| TASK TO COMPLETE |
Where the string "intro" shows up in a line of the records, copy that line.

| RECORDS PROVIDED |
★ ★ ★

theorem execD2dLinkTraining_kept {s0 : State} (g : GroupId) (partnerMax : Fin 64) (rate : Fin 64)
    (vmin : BitVec 16) (vmax : BitVec 16) (mods : List ModTrain) (restored : Bool) (s : State) (hk :
    Kept s0 s) :
    KeptO s0 (execD2dLinkTraining g partnerMax rate vmin vmax mods restored s) := by
  unfold execD2dLinkTraining
  with_reducible
    repeat'
      first
      | assumption | apply trainGroup_kept | apply KeptO.ite | apply KeptO.next | apply Kept.ite
      | exact KeptO.fault

theorem portFail_kept {s0 : State} (s : State) (d : Nat) (f : PortFail) (hk : Kept s0 s) :
    Kept s0 (portFail s d f) := by
  unfold portFail; dsimp only
  with_reducible
    repeat'
      first
      | assumption | apply beyondRepair_kept | apply logBist_kept | apply Kept.ite
      | simp only [Kept.upd]

theorem trainPorts_kept {s0 : State} (s : State) (d : Nat) (fails : List PortFail) (restored : Bool)
    (hk : Kept s0 s) :
    Kept s0 (trainPorts s d fails restored) := by
  unfold trainPorts; dsimp only
  with_reducible
    repeat'
      first
      | intro _ | assumption | apply trained_kept | apply portFail_kept | apply recordRepairs_kept
      | apply dawnAdvance_kept | apply Kept.foldl | simp only [Kept.upd]

theorem execVerticalPortTraining_kept {s0 : State} (d : DieId) (fails : List PortFail) (restored :
    Bool) (s : State) (hk : Kept s0 s) :
    KeptO s0 (execVerticalPortTraining d fails restored s) := by
  unfold execVerticalPortTraining
  with_reducible
    repeat'
      first
      | assumption | apply trainPorts_kept | apply KeptO.next | apply Kept.ite

theorem rowFail_kept {s0 : State} (s : State) (f : BistFail) (hk : Kept s0 s) :
    Kept s0 (rowFail s f) := by
  unfold rowFail; dsimp only
  with_reducible
    repeat'
      first
      | assumption | apply logBist_kept | apply lastErr_kept | apply beyondRepair_kept
      | apply Kept.ite | refine useSpare_kept ?_ (by assumption) | simp only [Kept.upd] | split

theorem unitFail_kept {s0 : State} (s : State) (f : BistFail) (hk : Kept s0 s) :
    Kept s0 (unitFail s f) := by
  unfold unitFail; dsimp only
  with_reducible
    repeat'
      first
      | assumption | apply wr_kept | apply logBist_kept | apply beyondRepair_kept | apply Kept.ite
      | simp only [Kept.upd]

theorem bistWave_kept {s0 : State} (s : State) (tower : Bool) (fails : List BistFail) (hk : Kept s0
    s) :
    Kept s0 (bistWave s tower fails) := by
  unfold bistWave; dsimp only
  with_reducible
    repeat'
      first
      | intro _ | assumption | apply wr_kept | apply rowFail_kept | apply unitFail_kept
      | apply Kept.ite | apply Kept.foldl | simp only [Kept.upd]

theorem execBistWaveStart_kept {s0 : State} (fails : List BistFail) (s : State) (hk : Kept s0 s) :
    KeptO s0 (execBistWaveStart fails s) := by
  unfold execBistWaveStart; dsimp only
  with_reducible
    repeat'
      first
      | intro _ | assumption | apply bistWave_kept | apply nextStage_kept
      | apply recordRepairs_kept | apply KeptO.next | apply Kept.ite | apply Kept.foldl

theorem budgetExpire_kept {s0 : State} (s : State) (d : Nat) (row : Nat) (col : Nat) (tower : Bool)
    (us : Nat) (hk : Kept s0 s) :
    Kept s0 (budgetExpire s d row col tower us) := by
  unfold budgetExpire; dsimp only
  with_reducible
    repeat'
      first
      | assumption | apply bistBad_kept | apply bump_kept | apply raise_kept | apply lastErr_kept
      | apply logBist_kept

theorem execBistBudgetExpire_kept {s0 : State} (d : DieId) (row : Fin 16) (col : Fin 32) (us : Nat)
    (s : State) (hk : Kept s0 s) :
    KeptO s0 (execBistBudgetExpire d row col us s) := by
  unfold execBistBudgetExpire
  with_reducible
    repeat'
      first
      | assumption | apply budgetExpire_kept | apply KeptO.next | apply Kept.ite

theorem takeBadTiles_kept {s0 : State} (s : State) (hk : Kept s0 s) :
    Kept s0 (takeBadTiles s) := by
  unfold takeBadTiles; dsimp only
  with_reducible
    repeat'
      first
      | intro _ | assumption | apply wr_kept | apply Kept.foldl

theorem formMap_kept {s0 : State} (s : State) (hk : Kept s0 s) :
    Kept s0 (formMap s) := by
  unfold formMap; dsimp only
  with_reducible
    repeat'
      first
      | assumption | apply raise_kept | apply wr_kept | apply nextStage_kept | apply haltDawn_kept
      | apply takeBadTiles_kept | apply compareDigest_kept | apply setDigest_kept | apply Kept.ite
      | simp only [Kept.upd]

theorem execYieldMapForm_kept {s0 : State} (s : State) (hk : Kept s0 s) :
    KeptO s0 (execYieldMapForm s) := by
  unfold execYieldMapForm
  with_reducible
    repeat'
      first
      | assumption | apply formMap_kept | apply KeptO.next | apply Kept.ite

theorem finishDawn_kept {s0 : State} (s : State) (sections : List TrainSection) (hk : Kept s0 s) :
    Kept s0 (finishDawn s sections) := by
  unfold finishDawn; dsimp only
  with_reducible
    repeat'
      first
      | intro _ | assumption | apply wr_kept | apply stageTime_kept | apply beginEmit_kept
      | apply raise_kept | apply Kept.foldl

theorem execDawnDone_kept {s0 : State} (sections : List TrainSection) (s : State) (hk : Kept s0 s) :
    KeptO s0 (execDawnDone sections s) := by
  unfold execDawnDone
  with_reducible
    repeat'
      first
      | assumption | apply finishDawn_kept | apply KeptO.ite | apply KeptO.next | apply Kept.ite
      | exact KeptO.fault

★ ★ ★

| RESPONSE TO THE TASK |
      | intro _ | assumption | apply trained_kept | apply portFail_kept | apply recordRepairs_kept
      | intro _ | assumption | apply wr_kept | apply rowFail_kept | apply unitFail_kept
      | intro _ | assumption | apply bistWave_kept | apply nextStage_kept
      | intro _ | assumption | apply wr_kept | apply Kept.foldl
      | intro _ | assumption | apply wr_kept | apply stageTime_kept | apply beginEmit_kept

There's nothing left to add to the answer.